Salt marshes are very productive ecosystems and provide many ecosystem services including carbon cycling, nitrogen cycling, and coastal flood protection.

Coastal infrastructure is vulnerable to flooding from sea level rise, storms, and land subsidence. Salt marshes help to mitigate effects of flooding by directly buffering coastlines and dissipating waves. They are some of the many types of natural coastal landforms that are widely recognized as barriers to waves and tidal flows. Marsh vegetation causes wave attenuation and may account for up to 60 percent of wave reduction. Marsh plants also improve soil stability, which decreases soil erosion.

Salt marshes and other coastal wetland ecosystems play an important role in the global biogeochemical cycle, especially in the carbon and nitrogen cycles.

Coastal wetlands, such as salt marshes, can sequester carbon at a rate up to ten times that of a mature tropical forest. Through photosynthesis, marsh vegetation capture large amounts of carbon dioxide from the atmosphere. This carbon is stored in plant tissues and soil for hundreds or thousands of years. Coastal salt marshes can sequester about 210 grams of carbon per meter squared per year, which is 2-5 times more carbon per equivalent area than tropical forests.

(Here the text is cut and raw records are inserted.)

/-- RUN with every block at work: a pointer on its dial, a write in flight, a chime, a pop-up, a LOST
trailer, a frame in transmission, a count, a clock. -/
def busy : State :=
  { driving coolant (tracking 1500 384000) 88 with
    store := { storeBefore with write := some (write813 false .programming) }
    chime := { run.chime with
      entries := [chimeEntry 0 .urgent .sounding 0, chimeEntry 1 .notice .waiting 0], lastOrder := 1
      phaseDue := some 200150 }
    readout := { run.readout with queue := [popup 60 .urgent 1 (.showing 500), popup 61 .caution 2 .queued] }
    roster := { run.roster with entries := [{ trailer with state := .lost, quietStart := none }] }
    line := { run.line with queue :=
      [txEntry .clusterStatus 1 .inTransmission, txEntry .clusterStatus 2 .waiting] }
    monitor := run.monitor.set 3 { raw := 20, normalized := 80, worst := 60, exceeded := false }
    driver := { run.driver with clock := clockAt .locked 1000060 999 none }
    distance := { run.distance with total := 999999999, tripA := 9999999, tripB := 0, accumulator := 35999 }
    pending := [.distanceSample] }

theorem witness_StepKeeps_laws :
    PointerLaw busy ∧ DistanceLaw busy ∧ ClockLaw busy ∧ StoreLaw busy ∧ PopupLaw busy ∧ ChimeLaw busy
    ∧ RosterLaw busy ∧ HealthLaw busy ∧ FaultLaw busy ∧ TablesLaw busy ∧ LoadingLineLaw busy
    ∧ OutputsLaw (withLamps [lampOn 4 .red [], lampOn 6 .amber []]) ∧ AwakeLaw busy ∧ busy.control.part ≠ .loading
    ∧ step busy = .next (after .distanceSample (busy.setPending [])) := by
  refine ⟨by decide, by decide, by decide, by decide, by decide, by decide, by decide, by decide,
    by decide, by decide, by decide, by decide, by decide, by decide, rfl⟩

/-- An AMBER lamp with a LATCHED demand. -/
def latchedLamp (st : LampState) (shown : Option Pattern) : Lamp :=
  { lampOn 6 .amber [demand (demandRecord (.band 0 0) .blink true .notice 5) false .latched] with
    state := st, shown := shown }

theorem witness_StepKeepsLampLawAndFifthLaw :
    let s := { withLamps [latchedLamp .showing (some .blink)] with pending := [.distanceSample] }
    let o := { withLamps [latchedLamp .overridden (some .steady)] with service := { run.service with override :=
      { inForce := true, pattern := .steady, fraction := 128, beep := false, due := some 200000, red := false } } }
    LampLaw s ∧ step s = .next (after .distanceSample (s.setPending [])) ∧ LampLaw o
    ∧ s.control.part = .run ∧ s.service.override.inForce = false
    ∧ (∃ l ∈ s.telltale.lamps, ∃ d ∈ l.demands, d.state ≠ .inactive)
    ∧ LampLaw (inPart .afterRun (withLamps [latchedLamp .afterRun none]))
    ∧ LampLaw (inPart .listening (withLamps [latchedLamp .off none]))
    ∧ LampLaw (inPart .sleep (withLamps [latchedLamp .off none])) := by
  refine ⟨by decide, rfl, by decide, by decide, by decide, by decide, by decide, by decide, by decide⟩

/-- A queue of each kind that the selection of R84 finds: empty, with the highest class SHOWING, with a QUEUED entry of
a higher class, with none SHOWING. -/
theorem witness_StepKeepsPopupLaw :
    let q := [popup 57 .caution 1 (.showing 500), popup 61 .caution 2 .queued]
    let raised := [popup 57 .caution 1 (.showing 500), popup 61 .urgent 2 .queued]
    PopupLaw (withPopups q) ∧ (∃ e ∈ q, e.message = 61) ∧ (∀ e ∈ q, e.message ≠ 5) ∧ q.length < 8
    ∧ PopupLaw run ∧ PopupLaw (withPopups (fullPopups.readout.queue.take 7))
    ∧ (fullPopups.readout.queue.take 7).length < 8 ∧ (∀ e ∈ fullPopups.readout.queue.take 7, e.message ≠ 5)
    ∧ (raised.map (fun e => e.message)).Nodup ∧ (raised.filter PopupEntry.isShowing).length ≤ 1
    ∧ (∀ e ∈ raised, e.isShowing = true → ∃ f ∈ raised, e.cls.rank < f.cls.rank)
    ∧ (∀ e ∈ raised.drop 1, e.isShowing = false) := by decide

/-- R83, R84: a class raise above the SHOWING entry preempts it; of two QUEUED of one class the older is selected. -/
theorem test_popup_raise_preempts :
    let s := withPopups [popup 57 .caution 1 (.showing 500), popup 61 .caution 2 .queued]
    (postPopup 61 .urgent false s).readout.queue.map (fun e => (e.message, e.order, e.state))
      = [(57, 1, .queued), (61, 2, .showing 0)]
    ∧ (settlePopups [popup 57 .caution 3 .queued, popup 61 .caution 2 .queued]).map (fun e => e.state)
      = [.queued, .showing 0] := by decide

/-- The third burst of a CAUTION entry ends beside two that wait; an URGENT one that SOUNDS stays. -/
theorem witness_StepKeepsChimeLaw :
    let c := { withChimes
      [chimeEntry 0 .caution .sounding 2, chimeEntry 1 .caution .waiting 0, chimeEntry 2 .caution .preempted 1] 2 with
      pending := [.chimePatternTimer] }
    let t := after .chimePatternTimer (c.setPending [])
    ChimeLaw c ∧ step c = .next t ∧ t.chime.entries.map (fun e => e.state) = [.finished, .sounding, .preempted]
    ∧ t.chime.phase = 0 ∧ t.chime.phaseDue = some 200200
    ∧ ChimeLaw busy ∧ (busy.chime.entries.map (fun e => e.state)) = [.sounding, .waiting] := by
  refine ⟨by decide, rfl, by decide, by decide, by decide, by decide, by decide⟩

theorem witness_StepKeepsQueueLaw : QueueLaw busy :=
  ⟨by decide, by decide, fun k hk => by cases k <;> revert hk <;> decide⟩

theorem witness_TotalNeverDecreases :
    ∀ l rest, busy.pending ≠ .powerOn l :: rest := by
  intro l rest h
  exact Instr.noConfusion (List.cons.inj h).1

theorem witness_RemainingMinutesNeverIncrease :
    let s := withDriver (current 59)
    exec (.secondMark 0) s = .next (after (.secondMark 0) s)
    ∧ (driverRecord s 0).state = .current ∧ (driverRecord (after (.secondMark 0) s) 0).state = .current
    ∧ (driverRecord (after (.secondMark 0) s) 0).snapshot = (driverRecord s 0).snapshot
    ∧ (displayed (driverRecord s 0)).toBreak = some 16
    ∧ (displayed (driverRecord (after (.secondMark 0) s) 0)).toBreak = some 15
    ∧ (displayed (driverRecord s 0)).toDaily = some 90
    ∧ (displayed (driverRecord (after (.secondMark 0) s) 0)).toDaily = some 89 :=
  ⟨rfl, by decide⟩

theorem witness_ClusterStatusBits :
    run.driver.lastConsumed < 256 ∧ run.readout.ackCount < 16
    ∧ { run with driver := { run.driver with lastConsumed := 255 } }.driver.lastConsumed < 256 := by decide

/-- The length, sign and reserve of a field, each at an end of its range. -/
theorem witness_RawFieldsAreInterpretedAndScaled :
    1 ≤ coolantField.divisor ∧ 1 ≤ coolantField.length
    ∧ 255 = 2 ^ coolantField.length - 1 ∧ 254 = 2 ^ coolantField.length - 2 ∧ 253 + 2 < 2 ^ coolantField.length
    ∧ coolantField.signed = false ∧ coolantField.reserve = true
    ∧ [0x5A, 1, 2, 3, 4, 5, 6, (7 : Byte)].length ≤ 8 ∧ coolantField.start + coolantField.length ≤ 64
    ∧ { coolantField with start := 56, big := true }.start + { coolantField with start := 56 }.length ≤ 64
    ∧ { coolantField with signed := true, reserve := false, length := 1 }.length = 1
    ∧ (2147483647 : Int) < 1000 + 140733193289731 ∧ (-5 : Int) - 2147483648 < -2147483648 := by decide

theorem witness_CharacteristicInterpolates :
    coolant.breakpoints.Pairwise (fun p q => p.value < q.value)
    ∧ (∀ p ∈ coolant.breakpoints, p.position ≤ 3000)
    ∧ coolant.breakpoints.head? = some ⟨40, 0⟩ ∧ coolant.breakpoints.getLast? = some ⟨120, 3000⟩
    ∧ coolant.breakpoints[1]? = some ⟨75, 1500⟩ ∧ coolant.breakpoints[1 + 1]? = some ⟨95, 1500⟩
    ∧ (40 : Int) ≤ 40 ∧ (120 : Int) ≤ 120 ∧ (75 : Int) ≤ 75 ∧ (94 : Int) < 95 := by decide

theorem witness_DampingAndMotionStayWithinLimits :
    0 ≤ 256 * 3984 ∧ 256 * 3984 ≤ 256 * 3984 ∧ 3 ≤ 7 ∧ damp 3 3984 (256 * 3984) = 256 * 3984
    ∧ (moveStep 8000 8 2 30 { position := 28, speed := 4, upward := true }).position = 30
    ∧ (moveStep 8000 8 2 30 { position := 8000, speed := 8, upward := true }).position ≠ 30 := by decide

/-- R27: the stopping distances with a = 2, and a state and a goal for each of the three cases (Tables 2-10a to
2-10c). -/
theorem witness_DampingAndMotionStayWithinLimits_cases :
    [stopping 2 2, stopping 2 4, stopping 2 6, stopping 2 8] = [0, 2, 6, 12]
    ∧ (let m : Motion := { position := 18, speed := 6, upward := true }
       m.position ≤ 8000 ∧ m.speed ≤ 8 ∧ 0 < m.speed ∧ (10 < m.position ∧ m.upward = true) ∧ ¬ m.position < 30 - 12
       ∧ moveStep 8000 8 2 10 m = { position := 22, speed := 4, upward := true }
       ∧ moveStep 8000 8 2 30 m = { position := 24, speed := 6, upward := true }
       ∧ moveStep 8000 8 2 18 m = { m with speed := 0 })
    ∧ moveStep 8000 8 2 15 { position := 16, speed := 2, upward := false }
        = { position := 15, speed := 0, upward := false } := by decide

theorem witness_InputChangeRestartsDebounce : AwakeLaw run ∧ AwakeLaw State.reset := by decide

theorem witness_ImageIsCheckedAndHandedOut :
    AwakeLaw State.reset ∧ State.reset.control.part = .loading ∧ State.reset.control.load = .readingImage
    ∧ AwakeLaw run ∧ ¬ (run.control.part = .loading ∧ run.control.load = .readingImage)
    ∧ (checkImage imageArea).isSome = true := by decide

/-- Tables with a gauge of each band, an intake entry, a lamp with a demand and a trailer, whose figures stand at ends
of their ranges. -/
def smallTables : Tables :=
  { fallbackTables with
    ownStation := 0, timeSource := some 63, warningLead := 60
    gauges := Vector.replicate 6 { coolant with
      breakpoints := [⟨-2147483648, 0⟩, ⟨2147483647, 3000⟩]
      standstill := some { slot := 63, threshold := -1, kFast := 7 } }
    intake := [{ topic := 127, sender := none, sink := .signals, staleLimit := 20, descriptors := [
      { start := 63, length := 1, big := true, signed := true, reserve := false, numerator := -32768,
        divisor := 65535, offset := 2147483647, target := 63, rank := .backup }] }]
    lamps := [{ output := 31, cls := .red, proved := true, afterRun := false, demands := [
      demandRecord (.gaugeFault 5) (.flash 12) true .urgent 63] }]
    roster := [{ station := 63, role := .trailer3, required := true, silenceLimit := 100,
                 coupling := some { slot := 0, mask := 0xFFFFFFFF } }]
    texts := [{ message := 55, codes := List.replicate 20 127 }] }

/-- The tables of an image that passes its check, and are read back. -/
theorem witness_ImageIsCheckedAndHandedOut_readBack : TablesAdmitted smallTables ∧ TablesFit smallTables where
  left :=
    { own := by decide
      source := by intro n h; cases h; decide
      lead := by decide
      health := by decide
      gauges := by intro g; fin_cases g <;> decide
      intakeCount := by decide
      intake := by
        intro e h
        simp only [smallTables, List.mem_singleton] at h
        subst h
        exact ⟨by decide, by decide, (fun n h => nomatch h), by decide, by decide, by decide, by decide⟩
      lampCount := by decide
      outputs := by decide
      lampDemands := by
        intro l h
        simp only [smallTables, List.mem_singleton] at h
        subst h
        refine ⟨by decide, fun d h => ?_⟩
        simp only [List.mem_singleton] at h
        subst h
        refine ⟨fun g i h => (nomatch h), fun n h => (nomatch h), fun n h => ?_, fun m h => ?_⟩
        · cases h; decide
        · cases h; exact ⟨by decide, fun h => absurd h (by decide)⟩
      demandCount := by decide
      rosterCount := by decide
      roster := by
        intro e h
        simp only [smallTables, List.mem_singleton] at h
        subst h
        exact ⟨⟨by decide, by decide, fun c h => by cases h; decide⟩, by decide⟩
      stations := by decide }
  right :=
    { breakpoints := by intro g; fin_cases g <;> decide
      bands := by intro g; fin_cases g <;> decide
      standstill := by intro g; fin_cases g <;> decide
      descriptors := by decide
      texts := by decide
      room := by decide }

/-- Table 12-11, 12-12: bytes of a demand and of a roster entry as the tables give them. -/
theorem test_image_bytes :
    demandImage (demandRecord (.band 5 1) (.flash 2) true .caution 60) = [1, 5, 1, 0, 0, 0, 0, 3, 1, 1, 60]
    ∧ (smallTables.roster.map rosterImage) = [[63, 7, 1, 100, 0, 0, 0xFF, 0xFF, 0xFF, 0xFF]] := by decide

Eh potential, the energetic favorability of a reaction, is the lowest in low marsh. Eh potential indicates the potential for carbon loss via oxidation into the atmosphere as carbon dioxide. Therefore, the low marsh may have the lowest carbon dioxide emissions compared to other parts of the marsh platform.

Both nitrification and denitrification occur in salt marshes. In nitrification, ammonium is oxidized to nitrite, then nitrite is oxidized to nitrate. In denitrification, organic matter is oxidized using nitrate as a terminal electron acceptor. Denitrification is highest in the low marsh. Nitrogen recycling is the lowest in the low marsh.